● **ASSIGNMENT**
Among the entries below, take the line with "def noMore : Run" and the line with "let cfg : BitVec", and output them and every line between them exactly, with nothing else.

● **Stored data**
..............................
/-- R45: a team put on its cores. -/
def Placing.team (p : Placing) (s : State) (cell : Nat) (cores : List Nat) : State :=
  let h := p.launch.header
  let team := s.nextTeam
  let spots := cores.map fun c => (c, (s.core c).spot (hdr h 0xE 1) (headerAlloc h) (hdr h 0x10 4 / 1024) false)
  let members := spots.map fun (c, sp) => (c, (sp.map (·.pos)).getD 0)
  let s := { s with nextTeam := team + 1, teams := kset s.teams team { cell := cell, members := members, entry := decide (2 ≤ cores.length) } }
  (List.range cores.length).foldl (fun s m => match spots[m]? with
    | some (c, some sp) => p.put s team m c sp
    | _ => s) s

/-- R70, R343: the launch counts a team placed on its cores. -/
def State.countTeam (s : State) (q n : Nat) (cores : List Nat) : State :=
  s.modRun q fun r => { r with launches := r.launches.mapIdx fun i l =>
    if i = n then { l with placed := l.placed + 1, live := l.live + cores.length, cores := cores.foldl numIns l.cores } else l }

/-- A launch of a running command whose teams may be placed. -/
def State.placing (s : State) (q n : Nat) : Option (Placing × Nat) :=
  match s.run q, (s.context (s.queue q).context).first with
  | some r, some f =>
    match r.launches[n]? with
    | none => none
    | some l =>
      if r.stage = .running && r.status = 0 && l.placed < l.teams && !s.power.coolStop then
        some ({ queue := q, run := r, n := n, launch := l, ctx := (s.queue q).context }, f)
      else none
  | _, _ => none

/-- R45, R92, R339, R343: whether a team may be on these cores of a cell, the state of the cores themselves apart. -/
def State.teamAllowed (s : State) (p : Placing) (first cell : Nat) (cores : List Nat) : Bool :=
  (p.launch.cells first).contains cell && !s.cellHeld cell p.launch.order && cores.length = hdr p.launch.header 0xF 1 &&
  decide cores.Nodup && cores.all (s.cellCores cell).contains && (decide (cores.length < 2) || s.entryFree cell)

/-- TEAM_PLACE (R45, R78, R99, R205, R339): the next team of a launch goes to cores of a cell; where a region must wake or a way be
converted first, that begins. -/
def execTeamPlace (queue : Fin 256) (launch : Nat) (cell : Fin 192) (cores : List (Fin 8)) (s : State) : Res :=
  match s.placing queue launch with
  | none => .next s
  | some (p, f) =>
    let cs := cores.map fun k => cell.val / 16 * 128 + cell.val % 16 * 8 + k.val
    if hdr p.launch.header 8 4 / 4 % 2 = 1 || !s.teamAllowed p f cell cs then .next s
    else if !s.teamReady p.launch.header cs then .next ((s.prepare p.launch.header cs).getD s)
    else
      let s := s.firstClear f p.ctx p.run
      .next ((p.team s cell cs).countTeam queue launch cs)

/-- R46: the teams of a cooperative kernel placed one after another; none where one of them does not fit. -/
def State.placeAll (s : State) (q n : Nat) : List (Nat × List Nat) → Option State
  | [] => some s
  | (cell, cs) :: more =>
    match s.placing q n with
    | none => none
    | some (p, f) =>
      if !s.teamAllowed p f cell cs || !s.teamReady p.launch.header cs then none
      else ((p.team s cell cs).countTeam q n cs).placeAll q n more

/-- COOPERATIVE_START (R46): all teams of a cooperative kernel start at once, where all can be resident at once. -/
def execCooperativeStart (queue : Fin 256) (launch : Nat) (places : List (Fin 192 × List (Fin 8))) (s : State) : Res :=
  match s.placing queue launch with
  | none => .next s
  | some (p, f) =>
    let ps := places.map fun (cell, ks) => (cell.val, ks.map fun (k : Fin 8) => cell.val / 16 * 128 + cell.val % 16 * 8 + k.val)
    if hdr p.launch.header 8 4 / 4 % 2 = 0 || ps.length ≠ p.launch.teams then .next s else
    match (s.firstClear f p.ctx p.run).placeAll queue launch ps with
    | some s => .next s
    | none => .next (ps.foldl (fun s x => if s.teamAllowed p f x.1 x.2 then (s.prepare p.launch.header x.2).getD s else s) s)

/-- R70: whether a running KERNEL or LAYER has done everything it was asked to. -/
def Run.allDone (r : Run) : Bool :=
  r.launches.all (·.done) && (if r.opcode = 2 then !r.launches.isEmpty else
    if r.steps.isEmpty then r.launches.length = r.kernels.length && !r.kernels.isEmpty else r.launches.length = r.steps.length)

end Sys2Proof.Machine
end

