-- ==== Sys2Proof/Machine/CmdCrit.lean ====
section
/-! DEFINITION. Critical commands (R347 to R354): their authentication, and POWER_LIMIT, PARTITION_SET, SYSTEM_ADDRESS, RESET,
FIRMWARE_UPDATE, KEY_ROTATE and DEBUG_UNLOCK. -/

namespace Sys2Proof.Machine

/-! ## Authentication (R347 to R352) -/

/-- R348: the tag of X under a key. -/
def tagOf (key : BitVec 256) (x : List Byte) (custom : String) : BitVec 128 :=
  BitVec.ofNat 128 (leNat (kmac256 (leBytes 32 key.toNat) x (ascii custom) 16))

/-- Table 11.9. -/
def State.message (s : State) (ctx : Nat) (packet : BitVec 512) (payload : Option (List Byte)) : List Byte :=
  leBytes 16 s.boot.config.serial.toNat ++ leBytes 1 ctx ++ leBytes 48 (fld packet 0 384) ++
  (match payload with
   | some bs => sha3 bs
   | none => leBytes 32 0)

/-- R352: one more AUTH_FAIL of a context; the 16th in a row begins its lockout. -/
def State.authFail (s : State) (ctx : Nat) : State :=
  let n := (s.context ctx).fails + 1
  if n < 16 then s.modContext ctx fun c => { c with fails := n }
  else (s.modContext ctx fun c => { c with fails := 0, lockedAt := some s.ticks }).event 12 0x0301 ctx

/-- R350: context 0's counter is written to flash when it crosses a multiple of 2^16. -/
def crosses (a b : BitVec 64) : Bool := decide (a.toNat / 65536 ≠ b.toNat / 65536)

/-- R349 step 5, R350: the stored counter of a context takes a value. -/
def State.setCounter (s : State) (ctx : Nat) (v : BitVec 64) : State :=
  if ctx = 0 then
    let s := if crosses s.velvet.ctx0Counter v then s.modFlash fun f => f.writeBoot fun f => { f with ctx0Counter := v } else s
    s.modVelvet fun k => { k with ctx0Counter := v }
  else s.modContext ctx fun c => { c with counter := v }

/-- What a critical command needs: its issuer's rights, its parameters, its target's state, and what it does. -/
structure Critical where
  may : Run → Bool
  ps : Run → List Param
  /-- A field that is wrong for a reason of the command's own. -/
  more : Run → List Byte → Option Nat
  okState : Run → Bool
  act : Run → List Byte → State → State

/-- R349 steps 3 to 5 and R329 steps 3 to 6, with the payload copied. -/
def State.authenticated (s : State) (q ctx : Nat) (r : Run) (payload : Option (List Byte)) (c : Critical) : State :=
  let counter : BitVec 64 := BitVec.ofNat 64 (r.p 0x28 8)
  let good := match (s.context ctx).key with
    | some k => decide ((tagOf k (s.message ctx r.packet payload) "FT2-CMD").toNat = r.p 0x30 16)
    | none => false
  if !good then (s.authFail ctx).reject q 0x000A 0 else
  let s := s.modContext ctx fun k => { k with fails := 0 }
  if counter.toNat ≤ (s.counterOf ctx).toNat then s.reject q 0x000B 0 else
  let s := s.setCounter ctx counter
  if !c.may r then s.reject q 0x000C 0
  else match (r.badField (c.ps r)).orElse fun _ => c.more r (payload.getD []) with
    | some off => s.reject q 0x0004 off
    | none => if !c.okState r then s.reject q 0x000D 0 else c.act r (payload.getD []) (s.startClock q)

/-- R352: whether a critical command of another queue was read before and is still to be handled. -/
def State.criticalBefore (s : State) (q : Nat) (r : Run) : Bool :=
  s.queues.any fun x => x.1 ≠ q && (match x.2.run with
    | some y => y.stage = .fetched && decide (0x0800 ≤ y.opcode) && decide (y.readAt < r.readAt) && (s.fetched x.1 y.opcode).isSome
    | none => false)

/-- R349 step 2: the payload of a FIRMWARE_UPDATE is copied to the staging area of module flash. -/
def State.staged (s : State) (op : Nat) (bs : List Byte) : State := if op = 0x0804 then s.modFlash fun f => { f with staging := bs } else s

/-- R329, R349, R352: a critical command, once those read before it are handled: limit is the bound of its LENGTH, and size gives the bytes of its payload, if it has one. -/
def State.criticalCommand (s : State) (q op : Nat) (limit : Option Nat) (size : Run → Option Nat) (c : Critical) : Res :=
  let ctx := (s.queue q).context
  match s.fetched q op with
  | none => .next s
  | some r =>
    let long := match limit with
      | some n => decide (n < r.p 0x20 4)
      | none => false
    if long then .next (s.reject q 0x0004 0x20)
    else if s.criticalBefore q r then .next s
    else if (s.context ctx).lockedAt.isSome then .next (s.reject q 0x000A 0)
    else match size r with
      | none => .next (s.authenticated q ctx r none c)
      | some n => .next (s.afterRead q (s.cpRead ctx (r.p 0x18 8) n) fun bs s => (s.staged op bs).authenticated q ctx r (some bs) c)

/-- AUTH_LOCKOUT_END (R352): 1 s after a lockout began. -/
def execAuthLockoutEnd (context : Fin 32) (s : State) : Res :=
  match (s.context context).lockedAt with
  | none => .next s
  | some t => if s.elapsed t secTicks then .next (s.modContext context fun c => { c with lockedAt := none }) else .next s

/-- Table 11.5: whether a context has a privilege; context 0 has all. -/
def State.hasPriv (s : State) (ctx b : Nat) : Bool := ctx = 0 || (s.context ctx).priv.getLsbD b

def noPayload : Run → Option Nat := fun _ => none
def noMore : Run → List Byte → Option Nat := fun _ _ => none
def anyState : Run → Bool := fun _ => true

/-! ## POWER_LIMIT (R354, R368) -/

/-- POWER_LIMIT: a raised limit completes at the next update, a lowered one once the mean is at or below it, and one that leaves S as it is at the next update; under the brake or the
stop at once. -/
def execPowerLimit (queue : Fin 256) (s : State) : Res :=
  s.criticalCommand queue 0x0800 none noPayload
    { may := fun _ => s.hasPriv (s.queue queue).context 1
      ps := fun r => [(0x10, 2, 1500 ≤ r.p 0x10 2 && r.p 0x10 2 ≤ 3800)]
      more := noMore
      okState := anyState
      act := fun r _ s =>
        let w := r.p 0x10 2
        let old := s.velvet.sustained
        let s := (s.modVelvet fun v => { v with sustained := w }).modPower fun p => { p with limitAt := if old = w then p.limitAt else s.ticks }
        let s := s.powerEvent 0x020A w
        if s.power.brake || s.power.coolStop then s.finish queue 0
        else (s.runOn queue).modPower fun p => { p with limitWait := p.limitWait ++ [(queue.val, decide (old ≤ w))] } }

/-! ## PARTITION_SET (R353) -/

/-- Table 11.6: an entry of the payload; none where a reserved bit of it is set. -/
def setEntry (bs : List Byte) : Option SetEntry :=
  let at_ := fun (o n : Nat) => leNat ((bs.drop o).take n)
  let cfg : BitVec 64 := BitVec.ofNat 64 (at_ 0 8)
  let tiles : BitVec 64 := BitVec.ofNat 64 (at_ 8 8)
  let n := fld tiles 0 4
  if at_ 0x1D 3 ≠ 0 || cfg &&& 0xFFF0000038000000 ≠ 0 || tiles.toNat / 2 ^ (4 * n + 4) ≠ 0 then none
  else some (at_ 0x1C 1, cfg, tiles, (List.range 12).map fun i => at_ (0x10 + i) 1)

/-- R353 step 1: the payload's sets; none where one is not well formed, or has an owner outside the new partition. -/
def payloadSets (bs : List Byte) (n : Nat) (dies : BitVec 12) : Option (List SetEntry) :=
  let es := (List.range n).map fun i => setEntry ((bs.drop (32 * i)).take 32)
  if es.all fun e => match e with
      | some e => e.wellFormed && decide (BitVec.ofNat 12 (fld e.2.1 4 12) &&& ~~~ dies = 0)
      | none => false
  then some (es.filterMap id) else none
..............................
● **ANSWER SPACE**
def noMore : Run → List Byte → Option Nat := fun _ _ => none
def anyState : Run → Bool := fun _ => true

/-! ## POWER_LIMIT (R354, R368) -/

/-- POWER_LIMIT: a raised limit completes at the next update, a lowered one once the mean is at or below it, and one that leaves S as it is at the next update; under the brake or the
stop at once. -/
def execPowerLimit (queue : Fin 256) (s : State) : Res :=
  s.criticalCommand queue 0x0800 none noPayload
    { may := fun _ => s.hasPriv (s.queue queue).context 1
      ps := fun r => [(0x10, 2, 1500 ≤ r.p 0x10 2 && r.p 0x10 2 ≤ 3800)]
      more := noMore
      okState := anyState
      act := fun r _ s =>
        let w := r.p 0x10 2
        let old := s.velvet.sustained
        let s := (s.modVelvet fun v => { v with sustained := w }).modPower fun p => { p with limitAt := if old = w then p.limitAt else s.ticks }
        let s := s.powerEvent 0x020A w
        if s.power.brake || s.power.coolStop then s.finish queue 0
        else (s.runOn queue).modPower fun p => { p with limitWait := p.limitWait ++ [(queue.val, decide (old ≤ w))] } }

/-! ## PARTITION_SET (R353) -/

/-- Table 11.6: an entry of the payload; none where a reserved bit of it is set. -/
def setEntry (bs : List Byte) : Option SetEntry :=
  let at_ := fun (o n : Nat) => leNat ((bs.drop o).take n)
  let cfg : BitVec 64 := BitVec.ofNat 64 (at_ 0 8)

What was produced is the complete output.